このCAMPFIREでの水素バイクのプロジェククトを発見した水素吸蔵合金のメーカーの方がiB(株)井上ボーリングにご来社、なんと一番大きな吸蔵合金のキャニスター(ボンベ)をご提供いただけることになりました!
(定価36万円のものです。)
またiB で実験して水素がなくなったら、2日ほどで再吸蔵?してご支給いただけるというんです。これはありがたい。

メーカーさんは株式会社サイテムさんという石川県の会社でわざわざご来社いただき、水素バイクもみていただきました。

3.4リッターの148気圧のボンベに比べると、長さも直径もやや小さく1号機にはそのまま詰めます。おまけに内容量は約2倍くらいに増えそうです。

iBでは以前にもイワタニ様から水素吸蔵合金のご提供をいただき、一緒にエンジン始動実験をやらせてもらっていました。その時のキャニスターよりもずっとサイズが大きく、取り扱いがしやすい形状です。

いぜんの実験の時もエンジンで燃焼するような大量に発生させる使い方だとキャニスターが冷えてしまい、水素の発生がすくなくなってしまう現象が確認されていました。

実はiBの水素バイク開発で1号機での実験を切り上げて2号機に移行することを決めた最大の理由がこのことだったんです。1号機は空冷のTY250Sで2号機はガンマ125の水冷エンジンをベースにしています。
2号機ではエンジンで温まった冷却水で、このキャニスターを保温しようということを考えていました。これは空冷の1号機にはできないことだったんです。

これで2号機の開発がぐっと前進することになります。

あと、サイテムさんから教えていただいたことでいくつか特筆できることがありました。
1.吸蔵合金での水素の発生圧力は0.2Mpa程度(温度で変わる)
これはiBの水素バイクにはちょうど適切な圧力です。この発生圧力が低いおかげで、このキャニスターはたとえば宅配便で運送するこも問題がないのだそうです。
そこで将来的にはコンビニなどでも扱うことも可能です。そうなると例えば水素バイクで走っていてガス欠になったら、コンビニでキャニスターを買って積み替えればいい、ということになります。
これだと高額な水素ステーションなどはいらない、充電時間も必要ない!ということになりますよね。なんと夢があるお話しでしょうか。

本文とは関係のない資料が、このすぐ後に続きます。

/-- The stored word of a tenant's BAR0 register; the reset value where it was not written since reset (R441). -/
def State.bar (t off : Nat) (s : State) : W32 := tget (barReset off) (t * 65536 + off) s.reg.bar
def State.setBar (t off : Nat) (v : W32) (s : State) : State :=
  { s with reg := { s.reg with bar := tset (barReset off) (t * 65536 + off) v s.reg.bar } }
def State.modBar (t off : Nat) (f : W32 → W32) (s : State) : State := s.setBar t off (f (s.bar t off))

/-- The stored word of a steward-space register. -/
def State.stw (off : Nat) (s : State) : W32 := tget (stwReset off) off s.reg.stw
def State.setStw (off : Nat) (v : W32) (s : State) : State :=
  { s with reg := { s.reg with stw := tset (stwReset off) off v s.reg.stw } }
def State.modStw (off : Nat) (f : W32 → W32) (s : State) : State := s.setStw off (f (s.stw off))

/-- A field of a steward register. -/
def State.stwF (off hi lo : Nat) (s : State) : Nat := bits hi lo (s.stw off)
def State.barF (t off hi lo : Nat) (s : State) : Nat := bits hi lo (s.bar t off)

/-- Add n to the counter in bits hi to lo, saturating at its largest value (R8). -/
def satField (hi lo n : Nat) (w : W32) : W32 :=
  setBits hi lo (min (2 ^ (hi + 1 - lo) - 1) (bits hi lo w + n)) w

/-- Count n events in a tenant's RC counter. -/
def State.cntBar (t off hi lo n : Nat) (s : State) : State := s.modBar t off (satField hi lo n)
/-- Count n events in a steward-space RC counter. -/
def State.cntStw (off hi lo n : Nat) (s : State) : State := s.modStw off (satField hi lo n)

/-- Every BAR0 and BAR2 register of a tenant takes its reset value, but PRT_FLR where keepFlr holds (R441, Table PRT-8). -/
def State.clearBar (t : Nat) (keepFlr : Bool) (s : State) : State :=
  { s with reg := { s.reg with
      bar := s.reg.bar.filter (fun e => e.1 / 65536 ≠ t || (keepFlr && e.1 % 65536 = Reg.PRT_FLR)),
      bar2 := s.reg.bar2.filter (fun e => e.1 / 65536 ≠ t) } }

/-- RC bits that a read's own cycle may set on top of what it clears. -/
def rcMask : Option RegRow → W32
  | some r => r.rc
  | none => 0#32

/-- W1C bits of a register. -/
def w1cMask : Option RegRow → W32
  | some r => r.w1c
  | none => 0#32

/-- A write's result on a stored word: RW bits take v, W1C bits written 1 clear, W1S bits written 1 set (R7). -/
def RegRow.write (r : RegRow) (old v : W32) : W32 :=
  (((old &&& ~~~r.rw) ||| (v &&& r.rw)) &&& ~~~(v &&& r.w1c)) ||| (v &&& r.w1s)

/-- What an RC read leaves of a stored word: RC bits at reset, plus the update of the same cycle (R8). -/
def RegRow.clearRead (r : RegRow) (old upd : W32) : W32 :=
  (old &&& ~~~r.rc) ||| (r.reset &&& r.rc) ||| (upd &&& r.rc)

end Sys2Proof.Machine
end

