/-! The WTT stage (R57, R60, R279, R291). -/

/-- A request at the WTT stage, on the bank that it began on (R66): one that waits at resolution keeps its bank over a
commit, as a part of its lookup (R279). -/
def State.wttStage (r : Req) (s : State) : State :=
  let w : Wtt := { s.wttOf r.tenant with onB := r.onB }
  let x := w.translate r.dpa (r.op = .wr)
  let r := { r with cls := x.cls }
  let wait := match x.ent with
    | some e => e.shared && (s.region e.region).holdsBack r.tenant
    | none => false
  if wait then s.modShr (fun h => { h with resWait := h.resWait ++ [r] })
  else
    let s := if x.clamped then s.cntBar r.tenant Reg.WTT_FAULT 15 0 1 else s
    let res := match x.ent with
      | some e => if e.shared && !s.fnReady r.tenant .shr then none
          else (s.resolve w.cfg r.tenant e x.ua).map (fun p => { r with ua := p.1, enc := e.enc, region := p.2 })
      | none => none
    match res with
    | some r => s.headgate r
    | none => (s.cntBar r.tenant Reg.WTT_FAULT 31 16 1).endReq r .permission

/-- Requests that waited at resolution are translated again after a flip (R291). -/
def State.resume291 (s : State) : State :=
  let l := s.shr.resWait
  forAll l (fun r s => s.wttStage r) (s.modShr (fun h => { h with resWait := [] }))

/-! Arrival. -/

/-- A CXL.mem request of a logical device arrives at its head (R17, R56, R237, R398, R413). -/
def State.hostReq (p : PortId) (ld : BitVec 4) (op : ReqOp) (hpa : W64) (mv : Meta) (d : Line) (be : W64) (poison : Bool)
    (md : Media) (s : State) : State :=
  let t := 16 * p.toNat + ld.toNat
  let h := s.headPort p.toNat
  if !s.portUp p.toNat || !(s.ld t).enumerated then s
  else if bit 0 (s.stw (Reg.SEC_PORT + 4 * h)) && !(s.port h).ideSecure then
    (s.cntStw (Reg.SEC_PSTAT + 4 * h) 15 0 1).emit
      (if op = .rd then .memPoison t .permission (s.devLoad t 0) else .memCmp t .permission (s.devLoad t 0))
  else
    let r : Req := { id := s.nextReq, port := p.toNat, tenant := t, op := op, dpa := 0, mv := mv, ua := 0, cls := 0,
                     enc := none, region := none, data := d, be := be, poison := poison, md := md, stamp := s.now,
                     oldEpoch := (s.wttOf t).epoch, onB := (s.wttOf t).onB }
    let s := { s with nextReq := s.nextReq + 1 }
    if !s.fnReady t .mem then
      (s.cntBar t Reg.BUP_EARLY 15 0 1).emit (if op = .rd then .memPoison t .notReady (s.devLoad t 0) else .memCmp t .notReady (s.devLoad t 0))
    else match (s.ld t).hdm.dpa hpa.toNat with
      | none => (s.reqRecord r hpa.toNat 0 .ok).emit
          (if op = .rd then .memPoison t .permission (s.devLoad t 0) else .memCmp t .permission (s.devLoad t 0))
      | some a =>
        let w := s.wttOf t
        if s.dblOn t && a % 2 ^ cfgWin w.cfg / 64 * 64 = s.dblOff t then
          let c := (w.translate a false).cls
          match op with
          | .wr => s.doorbellWrite t c d be poison
          | .rd => s.doorbellRead t c
          | .inv => s.emit (.memCmp t .ok (s.devLoad t c))
        else s.wttStage { r with dpa := a }

/-- HOST_MEM_READ (R17). -/
def execHostMemRead (p : PortId) (ld : BitVec 4) (hpa : W64) (mv : Meta) (md : Media) (s : State) : Outcome State Fault Refusal :=
  .next (s.hostReq p ld .rd hpa mv 0#512 0#64 false md)

/-- HOST_MEM_WRITE (R17). -/
def execHostMemWrite (p : PortId) (ld : BitVec 4) (hpa : W64) (mv : Meta) (data : Line) (be : W64) (poison : Bool) (s : State) :
    Outcome State Fault Refusal :=
  .next (s.hostReq p ld .wr hpa mv data be poison .clean)

/-- HOST_MEM_INV (R283). -/
def execHostMemInv (p : PortId) (ld : BitVec 4) (hpa : W64) (mv : Meta) (s : State) : Outcome State Fault Refusal :=
  .next (s.hostReq p ld .inv hpa mv 0#512 0#64 false .clean)

/-! Reads under way. -/

/-- FAR_READ_COMPLETION (R79): bytes of a lending host reach the read that asked. -/
def execFarReadCompletion (tag : Nat) (data : List Byte) (poison : Bool) (s : State) : Outcome State Fault Refusal :=
  match s.tagOf tag with
  | some g => match g.use with
    | .fetch .. => .next s
    | .farHost r => .next ((s.dropTag tag).readReq r false (some (if poison then .error .poisonConsumed else .ok data)))
    | .farFor who _ no =>
      let s := s.dropTag tag
      if poison then .next (s.farFails g.use .poisonConsumed).closeResume
      else if !s.farWanted no then .next s
      else
        let s := s.farArrive no (.ok, data)
        .next (match who with
          | .close b => match s.openBlk b with
            | some o => (s.closeBlk o).closeResume
            | none => s.farDrop who
          | _ => s)
  | none => match s.lateTag tag with
    | some t => .next (s.unexpected t)
    | none => .next s

/-- Half of a channel. -/
def chanHalf (ch : Nat) : Half := scopeHalf [ch]

/-- TIER_READ_RETURN (R328): the read that its controller had not returned comes back; a unit's program then reads it. -/
def execTierReadReturn (id : Nat) (md : Media) (s : State) : Outcome State Fault Refusal :=
  match s.dmc.reads.find? (fun r => r.id = id) with
  | none => .next s
  | some r =>
    if r.timedOut || md = .late then .next s
    else
      let s' := s.modDmc (fun d => { d with reads := d.reads.filter (fun x => x.id ≠ id) })
      match r.src with
      | .host q =>
        if (s.readLocs (s.hostRd q true none) q.ua).any (fun d => s.chanHeld d) then .next s else .next (s'.readReq { q with md := md } true none)
      | .unit .. => if (s.chan r.chan).st = .paused then .next s else .next s'

/-- TIER_READ_TIMEOUT (R331). -/
def execTierReadTimeout (id : Nat) (s : State) : Outcome State Fault Refusal :=
  match s.dmc.reads.find? (fun r => r.id = id) with
  | none => .next s
  | some r =>
    if r.timedOut then .next s
    else
      let s := s.modDmc (fun d => { d with reads := mapIf (fun x => decide (x.id = id)) (fun x => { x with timedOut := true }) d.reads })
      let s := s.cntStw (Reg.DMC_TO + 4 * halfIdx (chanHalf r.chan)) 31 16 1
      .next (match r.src with
        | .host q => s.endTimeout q
        | .unit w l _ _ _ => s.modDmc (fun d => { d with ended := d.ended ++ [(w, l)] }))

/-- TIER_READ_LATE_RETURN (R331): discarded and counted. -/
def execTierReadLateReturn (id : Nat) (s : State) : Outcome State Fault Refusal :=
  match s.dmc.reads.find? (fun r => r.id = id) with
  | none => .next s
  | some r =>
    if r.timedOut then
      .next ((s.modDmc (fun d => { d with reads := d.reads.filter (fun x => x.id ≠ id) })).cntStw
        (Reg.DMC_TO + 4 * halfIdx (chanHalf r.chan)) 15 0 1)
    else .next s

/-- WRITE_COMPRESSOR_CLOSE (R21): a port's compressor closes its first full block; with none, and its 64 buffers taken, it
closes the least recently written one. -/
def execWriteCompressorClose (p : PortId) (s : State) : Outcome State Fault Refusal :=
  let l := s.cmp.opened.filter (fun o => o.unit = p.toNat && !o.closing)
  match l.find? OpenBlk.full with
  | some o => .next (s.closeBlk o).closeResume
  | none => .next (s.makeBuffer p.toNat).closeResume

2.水素バイクをやっているとしょっちゅう「水素脆性」があるからそんなのダメだ、っていう人がいるんですが、なんと0.2Mpaのような低圧では水素脆性など起こらない、と断言されていました。
これは嬉しい。iBではこのあたりの知見がなく、今までは回答にこまっていたことなんですが、これからは水素脆性についても胸を張って回答できますね。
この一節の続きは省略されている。